Что там под этим вторым дном? Револьвер злых намерений? Окровавленный нож чёрных мыслей?
Витька, дав мне посмотреть, схватил за рукав и потащил прочь, за угол дома.
- Думаешь, он нас узнал? - задыхаясь, спросил я.
- Меня-то уж точно, - сказал Витька не без удовольствия. Ему импонировала вселенская известность. - И остальных. У него нюх на Круг. А вот тебя - может, и нет. Ты не из наших.
Я не стал говорить, что мы уже встречались, более того - встречались посреди ночного леса. В тот момент я был согласен на всё что угодно, лишь бы не признаться себе, что этот тип с залысинами и подбородком, напоминающим упавший с неба осколок лунного камня, знает меня в лицо.

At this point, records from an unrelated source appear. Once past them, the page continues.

-- ==== Sys2Proof/Decode.lean ====
section
/-!
DEFINITION. The decoder, total on any bytes and rejecting by name, and after it the encoder, both written from the
encoding tables of `30_encoding.md`. The decoder reads its bytes in the order of R92 and stops at the first thing that
is wrong, so that the priority of R349 is the order of its reads.
-/

namespace Sys2Proof

/-! ## Byte order and bit fields -/

/-- A word from its two bytes, the low one first in memory (R78). -/
def wordOfBytes (lo hi : Byte) : Word := hi ++ lo

/-- Bits 7..0 of a word. -/
def lowByte (w : Word) : Byte := w.extractLsb' 0 8

/-- Bits 15..8 of a word. -/
def highByte (w : Word) : Byte := w.extractLsb' 8 8

/-- `sext_16` of a byte (R10). -/
def sext16 (b : Byte) : Word := b.signExtend 16

/-- ModRM bits 7..6 (R103). -/
def modField (m : Byte) : BitVec 2 := m.extractLsb' 6 2

/-- ModRM bits 5..3, the decoder's R1 (R103). -/
def regField (m : Byte) : BitVec 3 := m.extractLsb' 3 3

/-- ModRM bits 2..0 (R103). -/
def rmField (m : Byte) : BitVec 3 := m.extractLsb' 0 3

/-- The register index in `op[2:0]` of 50h..5Fh and B0h..BFh (R102 b). -/
def opReg (op : Byte) : BitVec 3 := op.extractLsb' 0 3

/-! ## Register numbers -/

/-- Index to general register (R31). -/
def Reg16.ofCode (c : BitVec 3) : Reg16 :=
  match c.toNat with
  | 0 => .ax | 1 => .cx | 2 => .dx | 3 => .bx | 4 => .sp | 5 => .bp | 6 => .si | _ => .di

/-- General register to index (R31). -/
def Reg16.code : Reg16 → BitVec 3
  | .ax => 0 | .cx => 1 | .dx => 2 | .bx => 3 | .sp => 4 | .bp => 5 | .si => 6 | .di => 7

/-- Index to 8-bit view (R32). -/
def Reg8.ofCode (c : BitVec 3) : Reg8 :=
  match c.toNat with
  | 0 => .al | 1 => .cl | 2 => .dl | 3 => .bl | 4 => .ah | 5 => .ch | 6 => .dh | _ => .bh

/-- 8-bit view to index (R32). -/
def Reg8.code : Reg8 → BitVec 3
  | .al => 0 | .cl => 1 | .dl => 2 | .bl => 3 | .ah => 4 | .ch => 5 | .dh => 6 | .bh => 7

/-- Index to segment register; 4 to 7 name none (R39, R120 a). -/
def SReg.ofCode (c : BitVec 3) : Option SReg :=
  match c.toNat with
  | 0 => some .es | 1 => some .cs | 2 => some .ss | 3 => some .ds | _ => none

/-- Segment register to index (R39). -/
def SReg.code : SReg → BitVec 3
  | .es => 0 | .cs => 1 | .ss => 2 | .ds => 3

/-- `rm` field to base expression (R106). -/
def Base.ofCode (c : BitVec 3) : Base :=
  match c.toNat with
  | 0 => .bxSi | 1 => .bxDi | 2 => .bpSi | 3 => .bpDi | 4 => .si | 5 => .di | 6 => .bp | _ => .bx

/-- Base expression to `rm` field (R106). -/
def Base.code : Base → BitVec 3
  | .bxSi => 0 | .bxDi => 1 | .bpSi => 2 | .bpDi => 3 | .si => 4 | .di => 5 | .bp => 6 | .bx => 7

/-! ## Lengths -/

/-- The decoder's length of a memory form: opcode, ModRM and displacement (R107). -/
def MemForm.len : MemForm → Nat
  | .direct _ => 4
  | .base _ => 2
  | .disp8 _ _ => 3
  | .disp16 _ _ => 4

/-- The decoder's length `len_m` (R104, R107); a trailing immediate is not counted (R108). -/
def RM.len {R : Type} : RM R → Nat
  | .reg _ => 2
  | .mem m => m.len

/-! ## The decoder -/

/-- Why the decoder refuses. -/
inductive DecodeError where
  /-- The instruction field that starts `offset` bytes after the opcode is not all there. -/
  | missing (offset : Nat)
  /-- No instruction has this opcode byte (R119). -/
  | opcode (op : Byte)
  /-- The instruction does not implement this ModRM sub-mode (R120). -/
  | modrm (op modrm : Byte)
  deriving DecidableEq, Repr

/-- One instruction byte, `Fetch8` at `ip + k` (R82). -/
def byteAt (bs : List Byte) (k : Nat) : Except DecodeError Byte :=
  match bs[k]? with
  | some b => .ok b
  | none => .error (.missing k)

/-- One instruction word, `Fetch16` at `ip + k`, low byte first (R82, R78); refused as one access (R349). -/
def wordAt (bs : List Byte) (k : Nat) : Except DecodeError Word :=
  match bs[k]?, bs[k + 1]? with
  | some lo, some hi => .ok (wordOfBytes lo hi)
  | _, _ => .error (.missing k)

/-- The memory form of `mod` 00, 01 or 10 (R106, R107, R109). -/
def decodeMem (mod : BitVec 2) (rm : BitVec 3) (bs : List Byte) : Except DecodeError MemForm :=
  match mod.toNat with
  | 0 => if rm = 6#3 then (wordAt bs 2).map .direct else .ok (.base (Base.ofCode rm))
  | 1 => (byteAt bs 2).map (.disp8 (Base.ofCode rm))
  | _ => (wordAt bs 2).map (.disp16 (Base.ofCode rm))

/-- The rm side (R103 to R105, R109); `ofCode` reads R2 in the instruction's register space (R112). -/
def decodeRM {R : Type} (ofCode : BitVec 3 → R) (m : Byte) (bs : List Byte) : Except DecodeError (RM R) :=
  if modField m = 3#2 then .ok (.reg (ofCode (rmField m)))
  else (decodeMem (modField m) (rmField m) bs).map .mem

/-- Format `MODRM` of the ALU and MOV r/m rows, whose two sides share a register space (R101, R112). -/
def decodeModrm {R : Type} (ofCode : BitVec 3 → R) (mk : RM R → R → Instr) (bs : List Byte) :
    Except DecodeError Instr := do
  let m ← byteAt bs 1
  let rm ← decodeRM ofCode m bs
  return mk rm (ofCode (regField m))

/-- Format `MODRM` of 8Ch and 8Eh: R1 names a segment register, checked right after the ModRM byte (R120 a, R342). -/
def decodeModrmSeg (op : Byte) (mk : RM Reg16 → SReg → Instr) (bs : List Byte) : Except DecodeError Instr := do
  let m ← byteAt bs 1
  match SReg.ofCode (regField m) with
  | none => .error (.modrm op m)
  | some sr => do
    let rm ← decodeRM Reg16.ofCode m bs
    return mk rm sr

/-- Format `MODRM` of LES and LDS: memory form only, checked right after the ModRM byte (R120 b, R342). -/
def decodeFar (op : Byte) (mk : Reg16 → MemForm → Instr) (bs : List Byte) : Except DecodeError Instr := do
  let m ← byteAt bs 1
  if modField m = 3#2 then .error (.modrm op m)
  else do
    let mf ← decodeMem (modField m) (rmField m) bs
    return mk (Reg16.ofCode (regField m)) mf

/-- Formats `MODRM_I8` and `MODRM_I16` of the immediate group: `sub` picks the operation from the reg field, and the
immediate stands after the decoder's bytes (R110, R117, R220). -/
def decodeGroup {R I : Type} (ofCode : BitVec 3 → R) (imm : List Byte → Nat → Except DecodeError I)
    (sub : BitVec 3 → RM R → I → Instr) (bs : List Byte) : Except DecodeError Instr := do
  let m ← byteAt bs 1
  let rm ← decodeRM ofCode m bs
  let v ← imm bs rm.len
  return sub (regField m) rm v

/-- Format `OP_I8` (R101, R110). -/
def decodeI8 (mk : Byte → Instr) (bs : List Byte) : Except DecodeError Instr := (byteAt bs 1).map mk

/-- Format `OP_I16` (R101, R110). -/
def decodeI16 (mk : Word → Instr) (bs : List Byte) : Except DecodeError Instr := (wordAt bs 1).map mk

После этого всё покатилось под откос, будто дядя Филипп одним своим присутствием навёл на нас порчу. Витька раздобыл где-то стоптанные сапоги, рюкзак "Ермак", из карманов которого торчали увядшие одуванчики с прошлого лета, и ушёл в поход, сказав, что ему нужно побыть одному и подумать. Я болтался без дела, настраивал скорости на велосипеде, спустив его к подъезду. Забравшись в одно из наших с Витькой потайных мест, читал старые книги. Стояли одинаковые как братья-близнецы душные дни - как жертвы катастрофы в фильме ужасов, они склоняли ко мне лоснящиеся зноем лица и шептали: "Берегись... смотри в оба..."
Когда несколько дней спустя ко мне подошли Маша и Антон, угрюмые как никогда, я почему-то сразу вспомнил нашу встречу с дядей Филиппом, слывшим в среде шаманов ужасным маньяком и похитителем детей.

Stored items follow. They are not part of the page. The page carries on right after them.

-- ==== Sys2Proof/Machine/Dispatch.lean ====
section
/-!
DEFINITION. One arm per instruction, each a direct call of its meaning (R114). `exec i s` runs `i` as the instruction
whose opcode byte stands at `s.ip` (R44).
-/

namespace Sys2Proof.Machine

def exec (i : Instr) (s : State) : Host.Outcome State Fault Refusal :=
  match i with
  | .addRm8R8 dst src => Sys2Proof.Machine.execAddRm8R8 dst src s
  | .addRm16R16 dst src => Sys2Proof.Machine.execAddRm16R16 dst src s
  | .addR8Rm8 dst src => Sys2Proof.Machine.execAddR8Rm8 dst src s
  | .addR16Rm16 dst src => Sys2Proof.Machine.execAddR16Rm16 dst src s
  | .addAlImm8 imm => Sys2Proof.Machine.execAddAlImm8 imm s
  | .addAxImm16 imm => Sys2Proof.Machine.execAddAxImm16 imm s
  | .orRm8R8 dst src => Sys2Proof.Machine.execOrRm8R8 dst src s
  | .orRm16R16 dst src => Sys2Proof.Machine.execOrRm16R16 dst src s
  | .orR8Rm8 dst src => Sys2Proof.Machine.execOrR8Rm8 dst src s
  | .orR16Rm16 dst src => Sys2Proof.Machine.execOrR16Rm16 dst src s
  | .orAlImm8 imm => Sys2Proof.Machine.execOrAlImm8 imm s
  | .orAxImm16 imm => Sys2Proof.Machine.execOrAxImm16 imm s
  | .adcRm8R8 dst src => Sys2Proof.Machine.execAdcRm8R8 dst src s
  | .adcRm16R16 dst src => Sys2Proof.Machine.execAdcRm16R16 dst src s
  | .adcR8Rm8 dst src => Sys2Proof.Machine.execAdcR8Rm8 dst src s
  | .adcR16Rm16 dst src => Sys2Proof.Machine.execAdcR16Rm16 dst src s
  | .adcAlImm8 imm => Sys2Proof.Machine.execAdcAlImm8 imm s
  | .adcAxImm16 imm => Sys2Proof.Machine.execAdcAxImm16 imm s
  | .sbbRm8R8 dst src => Sys2Proof.Machine.execSbbRm8R8 dst src s
  | .sbbRm16R16 dst src => Sys2Proof.Machine.execSbbRm16R16 dst src s
  | .sbbR8Rm8 dst src => Sys2Proof.Machine.execSbbR8Rm8 dst src s
  | .sbbR16Rm16 dst src => Sys2Proof.Machine.execSbbR16Rm16 dst src s
  | .sbbAlImm8 imm => Sys2Proof.Machine.execSbbAlImm8 imm s
  | .sbbAxImm16 imm => Sys2Proof.Machine.execSbbAxImm16 imm s
  | .andRm8R8 dst src => Sys2Proof.Machine.execAndRm8R8 dst src s
  | .andRm16R16 dst src => Sys2Proof.Machine.execAndRm16R16 dst src s
  | .andR8Rm8 dst src => Sys2Proof.Machine.execAndR8Rm8 dst src s
  | .andR16Rm16 dst src => Sys2Proof.Machine.execAndR16Rm16 dst src s
  | .andAlImm8 imm => Sys2Proof.Machine.execAndAlImm8 imm s
  | .andAxImm16 imm => Sys2Proof.Machine.execAndAxImm16 imm s
  | .subRm8R8 dst src => Sys2Proof.Machine.execSubRm8R8 dst src s
  | .subRm16R16 dst src => Sys2Proof.Machine.execSubRm16R16 dst src s
  | .subR8Rm8 dst src => Sys2Proof.Machine.execSubR8Rm8 dst src s
  | .subR16Rm16 dst src => Sys2Proof.Machine.execSubR16Rm16 dst src s
  | .subAlImm8 imm => Sys2Proof.Machine.execSubAlImm8 imm s
  | .subAxImm16 imm => Sys2Proof.Machine.execSubAxImm16 imm s
  | .xorRm8R8 dst src => Sys2Proof.Machine.execXorRm8R8 dst src s
  | .xorRm16R16 dst src => Sys2Proof.Machine.execXorRm16R16 dst src s
  | .xorR8Rm8 dst src => Sys2Proof.Machine.execXorR8Rm8 dst src s
  | .xorR16Rm16 dst src => Sys2Proof.Machine.execXorR16Rm16 dst src s
  | .xorAlImm8 imm => Sys2Proof.Machine.execXorAlImm8 imm s
  | .xorAxImm16 imm => Sys2Proof.Machine.execXorAxImm16 imm s
  | .cmpRm8R8 dst src => Sys2Proof.Machine.execCmpRm8R8 dst src s
  | .cmpRm16R16 dst src => Sys2Proof.Machine.execCmpRm16R16 dst src s
  | .cmpR8Rm8 dst src => Sys2Proof.Machine.execCmpR8Rm8 dst src s
  | .cmpR16Rm16 dst src => Sys2Proof.Machine.execCmpR16Rm16 dst src s
  | .cmpAlImm8 imm => Sys2Proof.Machine.execCmpAlImm8 imm s
  | .cmpAxImm16 imm => Sys2Proof.Machine.execCmpAxImm16 imm s
  | .pushEs => Sys2Proof.Machine.execPushEs s
  | .pushCs => Sys2Proof.Machine.execPushCs s
  | .pushSs => Sys2Proof.Machine.execPushSs s
  | .pushDs => Sys2Proof.Machine.execPushDs s
  | .popEs => Sys2Proof.Machine.execPopEs s
  | .popSs => Sys2Proof.Machine.execPopSs s
  | .popDs => Sys2Proof.Machine.execPopDs s
  | .pushR16 src => Sys2Proof.Machine.execPushR16 src s
  | .popR16 dst => Sys2Proof.Machine.execPopR16 dst s
  | .pusha => Sys2Proof.Machine.execPusha s
  | .popa => Sys2Proof.Machine.execPopa s
  | .jo disp => Sys2Proof.Machine.execJo disp s
  | .jno disp => Sys2Proof.Machine.execJno disp s
  | .jb disp => Sys2Proof.Machine.execJb disp s
  | .jae disp => Sys2Proof.Machine.execJae disp s
  | .je disp => Sys2Proof.Machine.execJe disp s
  | .jne disp => Sys2Proof.Machine.execJne disp s
  | .jbe disp => Sys2Proof.Machine.execJbe disp s
  | .ja disp => Sys2Proof.Machine.execJa disp s
  | .js disp => Sys2Proof.Machine.execJs disp s
  | .jns disp => Sys2Proof.Machine.execJns disp s
  | .jp disp => Sys2Proof.Machine.execJp disp s
  | .jnp disp => Sys2Proof.Machine.execJnp disp s
  | .jl disp => Sys2Proof.Machine.execJl disp s
  | .jge disp => Sys2Proof.Machine.execJge disp s
  | .jle disp => Sys2Proof.Machine.execJle disp s
  | .jg disp => Sys2Proof.Machine.execJg disp s
  | .addRm8Imm8 dst imm => Sys2Proof.Machine.execAddRm8Imm8 dst imm s
  | .orRm8Imm8 dst imm => Sys2Proof.Machine.execOrRm8Imm8 dst imm s
  | .adcRm8Imm8 dst imm => Sys2Proof.Machine.execAdcRm8Imm8 dst imm s
  | .sbbRm8Imm8 dst imm => Sys2Proof.Machine.execSbbRm8Imm8 dst imm s
  | .andRm8Imm8 dst imm => Sys2Proof.Machine.execAndRm8Imm8 dst imm s
  | .subRm8Imm8 dst imm => Sys2Proof.Machine.execSubRm8Imm8 dst imm s
  | .xorRm8Imm8 dst imm => Sys2Proof.Machine.execXorRm8Imm8 dst imm s
  | .cmpRm8Imm8 dst imm => Sys2Proof.Machine.execCmpRm8Imm8 dst imm s
  | .addRm16Imm16 dst imm => Sys2Proof.Machine.execAddRm16Imm16 dst imm s
  | .orRm16Imm16 dst imm => Sys2Proof.Machine.execOrRm16Imm16 dst imm s
  | .adcRm16Imm16 dst imm => Sys2Proof.Machine.execAdcRm16Imm16 dst imm s
  | .sbbRm16Imm16 dst imm => Sys2Proof.Machine.execSbbRm16Imm16 dst imm s
  | .andRm16Imm16 dst imm => Sys2Proof.Machine.execAndRm16Imm16 dst imm s
  | .subRm16Imm16 dst imm => Sys2Proof.Machine.execSubRm16Imm16 dst imm s
  | .xorRm16Imm16 dst imm => Sys2Proof.Machine.execXorRm16Imm16 dst imm s
  | .cmpRm16Imm16 dst imm => Sys2Proof.Machine.execCmpRm16Imm16 dst imm s
  | .addRm16SImm8 dst imm => Sys2Proof.Machine.execAddRm16SImm8 dst imm s
  | .orRm16SImm8 dst imm => Sys2Proof.Machine.execOrRm16SImm8 dst imm s
  | .adcRm16SImm8 dst imm => Sys2Proof.Machine.execAdcRm16SImm8 dst imm s
  | .sbbRm16SImm8 dst imm => Sys2Proof.Machine.execSbbRm16SImm8 dst imm s
  | .andRm16SImm8 dst imm => Sys2Proof.Machine.execAndRm16SImm8 dst imm s
  | .subRm16SImm8 dst imm => Sys2Proof.Machine.execSubRm16SImm8 dst imm s
  | .xorRm16SImm8 dst imm => Sys2Proof.Machine.execXorRm16SImm8 dst imm s
  | .cmpRm16SImm8 dst imm => Sys2Proof.Machine.execCmpRm16SImm8 dst imm s
  | .movRm8R8 dst src => Sys2Proof.Machine.execMovRm8R8 dst src s
  | .movRm16R16 dst src => Sys2Proof.Machine.execMovRm16R16 dst src s
  | .movR8Rm8 dst src => Sys2Proof.Machine.execMovR8Rm8 dst src s
  | .movR16Rm16 dst src => Sys2Proof.Machine.execMovR16Rm16 dst src s
  | .movRm16Sreg dst src => Sys2Proof.Machine.execMovRm16Sreg dst src s
  | .movSregRm16 dst src => Sys2Proof.Machine.execMovSregRm16 dst src s
  | .movR8Imm8 dst imm => Sys2Proof.Machine.execMovR8Imm8 dst imm s
  | .movR16Imm16 dst imm => Sys2Proof.Machine.execMovR16Imm16 dst imm s
  | .retImm16 imm => Sys2Proof.Machine.execRetImm16 imm s
  | .ret => Sys2Proof.Machine.execRet s
  | .les dst src => Sys2Proof.Machine.execLes dst src s
  | .lds dst src => Sys2Proof.Machine.execLds dst src s
  | .int vector => Sys2Proof.Machine.execInt vector s

end Sys2Proof.Machine
end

И понял: "Что-то случилось".
- Нужно поговорить, - сказала девочка без предисловий.
- Как в прошлый раз? - спросил я, паясничая. Несмотря ни на что, я был рад их видеть.
Маша замотала головой.
- Это насчёт собачьего маньяка.
- Слушай, я ведь уже извинился! - влез Антон. Он явно не был настроен на препирательства.
Заметив озабоченную складку возле губ Антона, видя, как вытянулось лицо Машки, я кивнул. Что-то случилось, и я должен об этом знать.
Мы отошли за гаражи, пиная мусор и здороваясь с автолюбителями, которые по старой привычке качали головами и грозились сдать нас в полицию за беганье по гаражам. Былого задора я в моих спутниках не чувствовал. Что-то несомненно случилось.
Удостоверившись, что нас никто не видит, Машка выпалила:
- Мы не справляемся. Мама вчера не пустила меня на улицу. Она была трезвой, впервые за две недели, и сказала, что уже двадцать восьмое число. Августа, конечно же. Сказала, что через несколько дней в школу.
Я вдруг заметил, что она чуть не плачет. Антон скрипел зубами, словно он сам не человек, а клетка, внутри которой металось рассерженное животное.
- Понимаешь, что это значит? - наседала Машка.
Я покивал, хотя ни черта не понимал. В моей голове проносились тысячи мыслей, попытки поймать хотя бы одну, чтобы обдумать тщательнее, не увенчались успехом.
- ОН набрал силы и двигает время вперёд! И мы ничего не можем сделать. Наше шаманство бессильно... и оно станет бесполезно, как сброшенная змеиная шкура, как только наступит осень.